Starting Out a Reading Program for ELL/ESL Students
Tobey Cho Bassoff

One of our readers asked, "How do I begin a reading program for ELL students in my second grade classroom?" I have taken what I do in my fifth grade classroom and adjusted it so that it may fit most any elementary school classroom with ELL students. Each day consists of word work, reading, and a comprehension strategy or writing support. The format is designed for a small group of no more than six students.

Day 1: Introduce students to words from three different word patterns (Ex. -at, -ot, -it)
Give students examples of words that have this pattern: cat, not, and it. Throughout the week lead activities that expose them to this word pattern. For ideas on words or activities, consult Words Their Way (Invernizzi 2003), Spelling Smart (Stowe 2002), and Making More Big Words (Cunningham 1997).

Next, give students a copy of a poem that incorporates the word patterns that you have selected. If you need ideas on poems to select, consult Phonics through Poetry (Hajdusiewicz 1998). You will read the poem aloud. Then have the students read it with you. Finally, have the students whisper read the poem twice. Students will continue to read and discuss that poem each day with the goal of having that poem memorized by Friday. Last, have students whisper read a book with which they are already familiar. Choose one student to be the subject of a running record.

Day 2: Revisit the word patterns
Do an activity that emphasizes their familiarity of the word patterns (10-15min). Read and discuss the poem (5 min). Take a running record on a new student (5 min). Before reading a new story, offer students a comprehension strategy for the week, such as "make a prediction." While you're reading a new story, model using that comprehension strategy. Your school should have trade books. If you need ideas, consult Matching Books to Readers (Fountas and Pinnell 1999) and Guiding Readers and Writers Grades 3-6 (Fountas and Pinnell 2001). These resources have the books divided into levels A-Z. Read the new story. If time remains, then have your running record student practice the comprehension strategy.

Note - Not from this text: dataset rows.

-- ==== Sys2Proof/Machine/WarpCheck.lean ====
section
/-! DEFINITION. The warp image as bytes (R307–R310), the configuration it describes, and its checks (R311, R312, R318,
R319). -/

namespace Sys2Proof.Machine

open Sys2Proof

/-! ## Layout (R307–R310) -/

/-- Bytes `off` to `off + n` are zero. -/
def zerosAt (b : List Byte) (off n : Nat) : Bool := (bytesAt b off n).all (· == 0)

/-- Directory entry `i`: type, offset and length of its section. -/
def dirEntry (b : List Byte) (i : Nat) : Nat × Nat × Nat :=
  (numAt b (0x40 + 16 * i) 2, numAt b (0x48 + 16 * i) 4, numAt b (0x4C + 16 * i) 4)

/-- The directory. -/
def imgDir (b : List Byte) : List (Nat × Nat × Nat) := (List.range (numAt b 6 2)).map (dirEntry b)

/-- The sections of an image. -/
def imgSections (b : List Byte) : Sections := (imgDir b).map fun e => (e.1, bytesAt b e.2.1 e.2.2)

/-- Records of `size` bytes behind a COUNT. -/
def records (c : List Byte) (size : Nat) : List (List Byte) :=
  (List.range (numAt c 0 4)).map fun i => bytesAt c (4 + size * i) size

/-- Length and zero bytes of a section (R308, R310). Fields that the image may not set count among the latter. -/
def sectionOk (ty : Nat) (c : List Byte) : Bool :=
  match ty with
  | 1 => c.length == 64 && zerosAt c 6 58
  | 2 => c.length == 4 + 16 * numAt c 0 4 && (records c 16).all fun r => zerosAt r 2 6 && fld (numAt r 8 8) 63 38 == 0
  | 3 => c.length == 32768
  | 4 => c.length == 4 + 40 * numAt c 0 4 && (records c 40).all fun r =>
      let x := numAt r 8 32
      zerosAt r 2 6 && fld x 255 197 == 0 && fld x 195 172 == 0 && fld x 139 128 == 0 && fld x 111 109 == 0 &&
      fld x 63 56 == 0 && fld x 31 31 == 0
  | 5 => c.length == 4 && zerosAt c 1 3
  | 6 => c.length == 8 && numAt c 0 4 &&& 0xFE00FE00 == 0 && numAt c 4 4 &&& 0xFE00FE00 == 0
  | 7 => c.length == 192 && (List.range 8).all fun k => zerosAt c (24 * k + 20) 4
  | 8 => c.length == 192 && (List.range 48).all fun n => zerosAt c (4 * n + 2) 2
  | 9 => c.length == 8 + numAt c 4 4
  | 10 => c.length == 104 && (List.range 26).all fun n => zerosAt c (4 * n + 2) 2
  | 11 => c.length == 120
  | 12 => c.length == 4 + 8 * numAt c 0 4 && (records c 8).all fun r => fld (numAt r 6 2) 15 14 == 0
  | 13 => c.length == 4 + 4 * numAt c 0 4
  | 14 => c.length == 64 && zerosAt c 34 30
  | _ => false

/-- Bytes that no part of the image covers are zero. -/
def gapsZero (b : List Byte) (n sig : Nat) : Bool :=
  (List.range (sig - (64 + 16 * n))).all fun i =>
    let a := 64 + 16 * n + i
    b.getD a 0 == 0 || (imgDir b).any fun e => decide (e.2.1 ≤ a) && decide (a < e.2.1 + e.2.2)

/-- Bytes in a signature block (R309). -/
def sigBytes : Nat := 3088

/-- DELTA and ADV_SVN of an image (R307). -/
def isDelta (b : List Byte) : Bool := bitOf (numAt b 0x0C 4) 0
def advSvn (b : List Byte) : Bool := bitOf (numAt b 0x0C 4) 1

/-- Header (R307). -/
def headerOk (b : List Byte) : Bool :=
  decide (64 + sigBytes ≤ b.length) && bytesAt b 0 4 == [0x57, 0x41, 0x52, 0x50] && numAt b 4 2 == 1 &&
  decide (1 ≤ numAt b 6 2) && decide (numAt b 6 2 ≤ 15) && numAt b 8 4 == b.length && b.length % 16 == 0 &&
  decide (b.length ≤ 0x400000) && decide (numAt b 0x0C 4 < 4) && decide (numAt b 0x10 1 ≤ 64) &&
  decide (numAt b 0x11 1 ≤ 2) && zerosAt b 0x13 5 && (isDelta b || zerosAt b 0x20 32)

/-- Directory and sections (R308). -/
def directoryOk (b : List Byte) : Bool :=
  let n := numAt b 6 2
  let sig := b.length - sigBytes
  let d := imgDir b
  decide (64 + 16 * n ≤ sig) && (d.map (·.1)).Nodup &&
  (List.range n).all (fun i => numAt b (0x42 + 16 * i) 2 == 1 && zerosAt b (0x44 + 16 * i) 4) &&
  (d.all fun e => decide (1 ≤ e.1) && decide (e.1 ≤ 14) && e.2.1 % 64 == 0 && decide (64 + 16 * n ≤ e.2.1) &&
    decide (e.2.1 + e.2.2 ≤ sig)) &&
  (d.all fun e => d.all fun f => e.1 == f.1 || decide (e.2.1 + e.2.2 ≤ f.2.1) || decide (f.2.1 + f.2.2 ≤ e.2.1)) &&
  gapsZero b n sig && (imgSections b).all fun e => sectionOk e.1 e.2

/-- The signature block (R309). -/
def sigBlockOk (b : List Byte) : Bool :=
  let g := b.length - sigBytes
  g % 64 == 0 && numAt b g 2 == 1280 && numAt b (g + 2) 2 == 1793 && zerosAt b (g + 4) 4 && zerosAt b (g + 0x709) 7

def formatOk (b : List Byte) : Bool := headerOk b && directoryOk b && sigBlockOk b

/-- OWNER_KEY, and the signature's check (R309). -/
def ownerKey (b : List Byte) : List Byte := bytesAt b (b.length - sigBytes + 8) 1793
def signatureOk (b : List Byte) : Bool :=
  Config.sigVerifies (digest (ownerKey b)) (b.take (b.length - sigBytes)) (bytesAt b (b.length - sigBytes + 0x710) 1280)

/-! ## The configuration that sections describe -/

/-- A section of a configuration. -/
def secOf (c : Sections) (ty : Nat) : List Byte :=
  match c.find? fun e => e.1 == ty with
  | some e => e.2
  | none => []

def hasSec (c : Sections) (ty : Nat) : Bool := c.any fun e => e.1 == ty

/-- A path from its fields (R56): an MLD path is named by its LD-ID. -/
def mkPath (kind port link id : Nat) : Path :=
  { kind := kind, port := port, link := link, id := if kind = 1 then 0 else if kind = 2 then id % 16 else id }

/-- A seat-table entry from its image record (R56). -/
def mkSeat (x : Nat) : Seat :=
  { p0 := mkPath (fld x 1 0) (fld x 3 2) (fld x 5 4) (fld x 17 6)
    p1 := if fld x 19 18 = 0 then {} else mkPath (fld x 19 18) (fld x 21 20) (fld x 23 22) (fld x 35 24)
    admin := bitOf x 36
    perfRead := bitOf x 37 }

/-- A window-table entry from its image record (R60). -/
def mkWin (x : Nat) : Win :=
  { hpaHank := fld x 30 0, dlaHank := fld x 55 32, size := fld x 87 64, owner := fld x 97 88, group := bitOf x 98,
    db := bitOf x 99, elastic := bitOf x 100, aliasN := fld x 102 101, aliasSh := fld x 108 103,
    aliasQc := BitVec.ofNat 16 (fld x 127 112), mirror := fld x 141 140, secondary := bitOf x 142, napOk := bitOf x 143,
    pin := bitOf x 144, clevel := fld x 146 145, dbhV := bitOf x 147, dbhHank := fld x 171 148, dc := bitOf x 196 }

/-- Seats of a configuration. -/
def seatRecs (c : Sections) : List (Nat × Seat) :=
  ((records (secOf c 2) 16).map fun r => (numAt r 0 2, mkSeat (numAt r 8 8))).filter fun e => e.2.p0.kind != 0

/-- Windows of a configuration. -/
def winRecs (c : Sections) : List (Nat × Win) :=
  ((records (secOf c 4) 40).map fun r => (numAt r 0 2, mkWin (numAt r 8 32))).filter fun e => e.2.size != 0

/-- A ring of a configuration. -/
structure RingRec where
  ring : Nat
  seat : Nat
  lcl  : Nat
  qc   : Nat
  ops  : Nat
  deriving DecidableEq, Repr

def ringRecs (c : Sections) : List RingRec :=
  let mk := fun (r : List Byte) => RingRec.mk (numAt r 0 2) (numAt r 2 2) (numAt r 4 1) (numAt r 5 1) (numAt r 6 2)
  ((records (secOf c 12) 8).map mk).filter fun r => r.seat != 0xFFFF

/-- Key bindings: window and slot, 0xFFFF for ANY. -/
def keyRecs (c : Sections) : List (Nat × Nat) := (records (secOf c 13) 4).map fun r => (numAt r 0 2, numAt r 2 2)

/-- Members of sharing group `g`. -/
def groupSeats (c : Sections) (g : Nat) : List Nat :=
  let m := bytesAt (secOf c 3) (128 * g) 128
  (List.range 1024).filter fun i => (m.getD (i / 8) 0).getLsbD (i % 8)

Day 3: Revisit the word patterns
Do an activity that emphasizes their familiarity of the word patterns (10-15min). Read and discuss the poem (5 min). Take a running record on a new student (5 min). Remind the students of this week's comprehension strategy. Finish reading the book, or if you finished the book from the day before, discuss the book. Have the students practice the comprehension strategy. When you're finished, encourage the students to make the read/write connection. You can have a written question prepared, or you can expose them to a graphic organizer. Each student in my class has a notebook where they do assignments.

Day 4: Revisit the word patterns
Do an activity that emphasizes their familiarity of the word patterns (10-15min). Read and discuss the poem (5 min). Take a running record on a new student (5 min). Remind the students of this week's comprehension strategy. This day I might focus on writing. One activity that I really enjoy doing with the students is a cloze exercise. I take a page from their story and I copy it on the computer. I leave out some of the words and I put blank spaces in their place. We discuss the story and the possible words that could belong in the empty space. By doing this the students practice using synonyms and increase their comprehension skills in the process. Other activities that I have done include summarizing, using graphic organizers, and writing a paragraph with a topic sentence and supporting details.

Day 5: Poem Test
Give each student a chance to recite the poem aloud. Be sure to offer them a chance to read it through on their own and as a class. Take a running record and end for the day. I also use this day as a catch-up day.